SQLite – Tokenizer Requirements

A simple Google search led me to Wikipedia who defined Tokenization  as the process of “breaking a stream of text up into words, phrases, symbols and other meaning elements called tokens”. The next step is of course, to pass the list of tokens as the inputs for further processing like parsing as indicated in the architecture of SQLite.

The SQLite tokenizer is implemented in the src/tokenizer.c file of its source code, for easy access, we will use its Github repo as the future master place when we discuss code. That file was written in 2001 ( 16 years ago!) and has only a few hundred lines of C code including comments. But before, we even start going through the code, we want to have a better understanding of the purpose for this SQLite tokenizer. “what should my code do?”

As we have articulated above, this tokenizer.c should taken in a stream of characters, and then do something to break them into tokens, and categorize them into different types of tokens “words”, “phrases”, .etc. So there are a few key questions that we have to agree on or define before we move on.

What is the definition of a “token” within the realm of SQLite, that might include several sub questions like what should be included in a token, and what should not be included in a token, and what is allowed as being the “separator”, .etc. Then the second big topic will be what are the key categories of tokens, variable? SQL keywords? separators? I found this great “draft” that we can follow in order to better answer those questions.

Character Classes

In this draft documentation, it first lay down the foundation of defining all the characters (actually unicode) into 6 fundamental classes, whitespace, alphabetic, numeric, alphanumeric, hexadecimal, special.

There are two classes that I want to highlight and discuss more.

First is the definition of whitespace, based on the definition from a unicode lookup website.

  • u0009 character tabulation
  • u000a line feed (LF)
  • u000c form feed (FF)
  • u000d carriage return (CR)
  • u0020 space

I think if you were born after the typewriter era, please check out this stackoverflow question and this wikipedia page to better understand what is the difference forms of switching to a new line. Also, a picture borrowed from Stackexchange can probably explained in a much better way.

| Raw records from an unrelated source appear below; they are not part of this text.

-- ==== Sys2Proof/Laws/Requests.lean ====
section
/-! SUPPORT. What the owning block's rule for each request can do to a state: changes, and for two calibration requests a
special change. -/

namespace Sys2Proof.Machine

theorem clampSetting_le {lo hi v : Nat} (h : lo ≤ hi) : clampSetting lo hi v ≤ hi := by
  unfold clampSetting
  repeat' split
  all_goals omega

@[simp] theorem State.accepted_state (s : State) (b : ReplyBody) : (s.accepted b).state = s := rfl
@[simp] theorem State.accepted_status (s : State) (b : ReplyBody) : (s.accepted b).status = .ok := rfl
@[simp] theorem State.accepted_body (s : State) (b : ReplyBody) : (s.accepted b).body = b := rfl
@[simp] theorem State.refused_state (s : State) (st : Status) : (s.refused st).state = s := rfl
@[simp] theorem State.refused_status (s : State) (st : Status) : (s.refused st).status = st := rfl
@[simp] theorem State.refused_body (s : State) (st : Status) : (s.refused st).body = .empty := rfl

/-! ### Settings -/

theorem Changes.leaveListing (s : State) (l : LaneNo) (k : LaneConfig) : Changes s (s.leaveListing l k) := by
  unfold State.leaveListing
  split
  · exact .refl s
  · exact .ite (.refl s) (.one (.move (.grant s _ _)))

theorem Changes.actConfigLane (f : ConfigLaneFields) (s : State) : Changes s (actConfigLane f s).state := by
  unfold Machine.actConfigLane
  split
  · next l k _ _ =>
    split
    · exact .refl s
    · split
      · exact .refl s
      · split
        · exact .refl s
        · have h : Changes s (((s.leaveListing l k).onSite (fun t => { t with lanes := t.lanes.write l k })).seal) :=
by
            refine Changes.trans ?_ (.seal _)
            refine (Changes.leaveListing s l k).trans ?_
            exact .siteKept _ _ (fun _ => rfl) (.inr fun _ => rfl)
          exact Changes.ite (h.trans (Moves.comeToIdle _ l).changes) h
  · exact .refl s

theorem Changes.takePeriod (s : State) (p : Nat) : Changes s (s.takePeriod p) := by
  have h : Changes s (s.onSite (fun t => { t with period := p })) :=
    .siteKept s _ (fun _ => rfl) (.inr fun _ => rfl)
  unfold State.takePeriod
  exact .ite ((h.trans (.one (.channels _ _))).trans (.one (.decks _ _))) (h.trans (.one (.channels _ _)))

theorem Changes.takeTiming (s : State) (b : BridgeNo) (k : BridgeTiming) (hk : k.urgent ≤ 15) :
    Changes s (s.onSite (fun t => { t with timing := t.timing.write b k })) := by
  refine .onSite s _ (fun h c => ?_) (.inr rfl)
  simp only [Table.read_write]
  split
  · exact hk
  · exact h c

theorem Changes.actConfigBridgeTiming (f : BridgeTimingFields) (s : State) :
    Changes s (actConfigBridgeTiming f s).state := by
  unfold Machine.actConfigBridgeTiming
  split
  · exact .refl s
  · next b _ =>
    split
    · exact .refl s
    · simp only [State.accepted]
      refine Changes.trans ?_ (Moves.decideGrant _ b).changes
      have h : Changes s ((((s.takePeriod (periodOf f)).onSite
          (fun t => { t with timing := t.timing.write b (bridgeTimingOf f) })).seal).onBridge b (fun x =>
            { x with zeroTimer := (((s.takePeriod (periodOf f)).onSite
              (fun t => { t with timing := t.timing.write b (bridgeTimingOf f) })).seal).zeroTime b })) :=
        (((Changes.takePeriod s _).trans (.takeTiming _ b _ (clampSetting_le (by omega)))).trans (.seal _)).trans
          (.bridge _ b _ (fun _ => ⟨rfl, fun k => k, rfl⟩))
      exact .ite (h.trans (.report _ _)) h

theorem Changes.actConfigStream (f : ConfigStreamFields) (s : State) : Changes s (actConfigStream f s).state := by
  unfold Machine.actConfigStream
  split
  · split
    · exact .refl s
    · refine Changes.trans ?_ (.seal _)
      exact .siteKept s _ (fun _ => rfl) (.inr fun _ => rfl)
  · exact .refl s

theorem Changes.actConfigTimers (f : ConfigTimersFields) (s : State) : Changes s (actConfigTimers f s).state := by
  unfold Machine.actConfigTimers
  split
  · exact .refl s
  · simp only [State.accepted]
    refine Changes.trans ?_ (Moves.testHigh _).changes
    refine Changes.trans ?_ (.onAdm _ _ ⟨rfl, rfl⟩)
    refine Changes.trans ?_ (.seal _)
    exact .siteKept s _ (fun _ => rfl) (.inr fun _ => rfl)

theorem Changes.actTimeSet (v : Word) (s : State) : Changes s (actTimeSet v s).state := by
  unfold Machine.actTimeSet
  split
  · exact .refl s
  · refine Changes.trans ?_ (.seal _)
    exact .one (.retained s _ ⟨fun h => h, rfl, fun h => h, fun h => h, fun h => h, .inr ⟨rfl, rfl, rfl⟩⟩)

/-! ### Calibration -/

theorem State.calibrationGate_closed {s : State} (h : s.calibrationGate = none) : s.metrology.closed = true := by
  unfold State.calibrationGate at h
  cases hc : s.metrology.closed <;> simp_all

theorem Changes.calibrated (s : State) (k : Byte) (i : Option Nat) (h : s.metrology.closed = true) :
    Changes s (s.calibrated k i) := by
  unfold State.calibrated
  refine Changes.trans ?_ (.report _ _)
  refine Changes.trans ?_ (.seal _)
  exact .one (.retained s _ ⟨fun h => h, rfl, fun h => h, fun h => h, fun h => h, .inl h⟩)

theorem Moves.zeroToReference (s : State) (b : BridgeNo) : Moves s (s.zeroToReference b) := by
  unfold State.zeroToReference
  refine .one (.bridge s b _ ⟨.inr ?_, fun k => k, fun k => .inl k⟩)
  simp [BridgeCal.zeroInRange]

/-- What follows the return of the zero to its reference, when a calibration clears a bridge's window (R36). -/
theorem Moves.clearBridge (s : State) (b : BridgeNo) : Moves (s.zeroToReference b) (s.clearBridge b) := by
  unfold State.clearBridge
  refine .ite ?_ (.applyEvaluation _ b _)
  exact .bridge _ b _ (fun _ => ⟨rfl, rfl, .inl rfl⟩)

theorem Changes.reassignChannels (s : State) (old new : Table 16 (Option DeckNo)) :
    Changes s (s.reassignChannels old new) := by
  unfold State.reassignChannels
  exact .forEach (fun c s => .ite (.refl s) (.onChannel s c _)) _ s

theorem Changes.awaitMembers (s : State) (ds : List DeckNo) : Changes s (s.awaitMembers ds) := by
  unfold State.awaitMembers
  exact .forEach (fun c s => .ite (.onChannel s c _) (.refl s)) _ s

theorem Changes.resetDecks (s : State) (ds : List DeckNo) : Changes s (s.resetDecks ds) := by
  unfold State.resetDecks
  exact .forEach (fun d s => .onDeck s d _) _ s

/-- A request changes neither the metrology switch nor the power-fail input by way of changes. -/
theorem Changes.closed {s t : State} (h : Changes s t) : t.metrology.closed = s.metrology.closed := by
  induction h with
  | refl => rfl
  | step _ m ih =>
    rw [← ih]
    cases m <;> first | rfl | assumption | skip
    next h => rw [h.kept.metrology]

theorem Changes.takeDeckMap (s : State) (map : Table 16 (Option DeckNo)) (h : s.metrology.closed = true) :
    Changes s (s.takeDeckMap map) := by
  unfold State.takeDeckMap
  simp only
  refine Changes.trans ?_ (.seal _)
  have k : Changes s ((((s.onSite (fun t => { t with deckMap := map })).reassignChannels s.ret.site.deckMap
      map).awaitMembers (changedDecks s.ret.site.deckMap map)).resetDecks (changedDecks s.ret.site.deckMap map)) := by
    refine Changes.trans ?_ (.resetDecks _ _)
    refine Changes.trans ?_ (.awaitMembers _ _)
    refine Changes.trans ?_ (.reassignChannels _ _ _)
    exact .siteKept s _ (fun _ => rfl) (.inl h)
  refine Changes.trans ?_
    (.forEach (fun b s => ((Moves.zeroToReference s b).trans (.clearBridge s b)).changes) _ _)
  exact k.trans (.calibrated _ _ _ (by rw [k.closed]; exact h))

theorem Changes.actCalDeckMap (d : Table 16 Byte) (s : State) : Changes s (actCalDeckMap d s).state := by
  unfold Machine.actCalDeckMap
  split
  · exact .refl s
  · next h =>
    split
    · exact .refl s
    · split
      · exact .takeDeckMap s _ (State.calibrationGate_closed h)
      · exact .refl s

theorem Changes.takeCell (s : State) (c : ChannelNo) (z : Int) (n : Nat) (h : s.metrology.closed = true) :
    Changes s (s.takeCell c z n) := by
  unfold State.takeCell State.zeroToReference?
  have k : Changes s (s.onRet (fun r =>
      { r with cal := { r.cal with channels := (r.cal.channels.write c { zero := z, span := n, calibrated := true }) } })) :=
    .one (.retained s _ ⟨fun h => h, rfl, fun h => h, fun h => h, fun h => h, .inl h⟩)
  simp only
  split
  · exact k.trans (.calibrated _ _ _ (by rw [k.closed]; exact h))
  · have k' := k.trans (Moves.zeroToReference _ ‹BridgeNo›).changes
    exact k'.trans (.calibrated _ _ _ (by rw [k'.closed]; exact h))

theorem Changes.actCalCell (f : CalCellFields) (s : State) : Changes s (actCalCell f s).state := by
  unfold Machine.actCalCell
  split
  · exact .refl s
  · next h =>
    repeat' split
    all_goals first
      | exact .refl s
      | exact .takeCell s _ _ _ (State.calibrationGate_closed h)

theorem Shape.takeBridgeCal (s : State) (b : BridgeNo) (k : BridgeCal) (h : s.metrology.closed = true) :
    Shape s (s.takeBridgeCal b k) := by
  unfold State.takeBridgeCal
  simp only
  have g : Changes (s.onBridgeCal b (fun _ => k)) (forEach ((s.bridgeCal b).members ++ k.members)
      (fun d s => s.onDeck d Deck.emptied) (s.onBridgeCal b (fun _ => k))) :=
    .forEach (fun d s => .onDeck s d _) _ _
  exact ⟨s, _, .refl s,
    .recalibrate b (fun _ => k) h (g.trans (.calibrated _ 0x12 (some b.val) (by rw [g.closed]; exact h))),
    (Moves.clearBridge _ b).changes.trans (.seal _)⟩

theorem Shape.actCalBridge (f : CalBridgeFields) (s : State) : Shape s (actCalBridge f s).state := by
  unfold Machine.actCalBridge
  split
  · exact .of (.refl s)
  · next h =>
    split
    · split
      · exact .of (.refl s)
      · exact .takeBridgeCal s _ _ (State.calibrationGate_closed h)
    · exact .of (.refl s)

theorem Shape.takeReferenceZero (s : State) (b : BridgeNo) (z : Int) (h : s.metrology.closed = true) :
    Shape s (s.takeReferenceZero b z) := by
  unfold State.takeReferenceZero
  exact ⟨s, _, .refl s, .recalibrate b (fun k => { k with z0 := z }) h (.refl _), .calibrated _ _ _ h⟩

Second is the interesting definition of alphanumeric, or actually alphabetic essentially, it is not only A-Za-z  but also include “_” and any other character larger than u007f, so it includes all the “weird” characters including emojis like white smiling face and foreign languages .etc.  Since the definition of alphabetic is so wide hence the definition of special has actually been narrowed down to only the limited number of “weird” characters at the beginning of the unicode world.

Token Categorization

After understanding how character classes are defined, the draft listed all the requirements related to token. There they categorized tokens into several categories:

  • Whitespace tokens
  • Identifier tokens
  • Literals : string, integer literals .etc.
  • Variables :  Variables are used as placeholders in SQL statements for constant values that are to be bound at start-time
  • Operator tokens: “-“, “=”, “(“, etc.
  • Keyword tokens: “AFTER”, “SELECT”, “JOIN”, etc.

The tokenizer requirements are extremely helpful to read through just to get a sense of how the code is “supposed” to behave like in a plain English way. For example, we will go through one or two tokenizer requirements listed in the draft as an exercise:

The first requirement there is described as below:

Processing is left-to-right. This seems obvious, but it needs to be explicitly stated.

H41010: SQLite shall divide input SQL text into tokens working from left to right.

In the draft, all the requirements come in this format where a description comes first and then there is a more concise form in the tone of”shall”  starting with an identified in the format of “Hddddd”.  It is good that the formats are consistent but actually this format is not the “ideal state”. There is an official SQLite requirements page which documented ALL the requirements in one place. You are more than welcome to read through only the first section “About SQLite Requirements” just to get a sense of why the tokenizer requirements document is only a draft 🙂

OK, that is quite a high level overview of the tokenizing process along with some of the requirements. However, before jump into reading the source code, it will be great if there is a way where we can play with the “SQLite Tokenizer” directly in order to have a hands-on and intuitive understanding of what a tokenizer does by “writing code”! Sadly, a quick Google search did not provide any fast way of really hooking up the SQLite tokenizer directly to a tool that end user can easily use, there are tools out there like Python sqlite3 which can interact with SQLite pretty fast from the application perspective, but not as deep as the level we want.

So maybe we can go through the source code of tokenizer.c and see if there is a good place where we can inject some print statement to print out the output of the tokenizer before it feed into the parser. Since the source code is a few hundred of lines and we might even want to discuss and delve into the details. We will write up another post and go through the source code.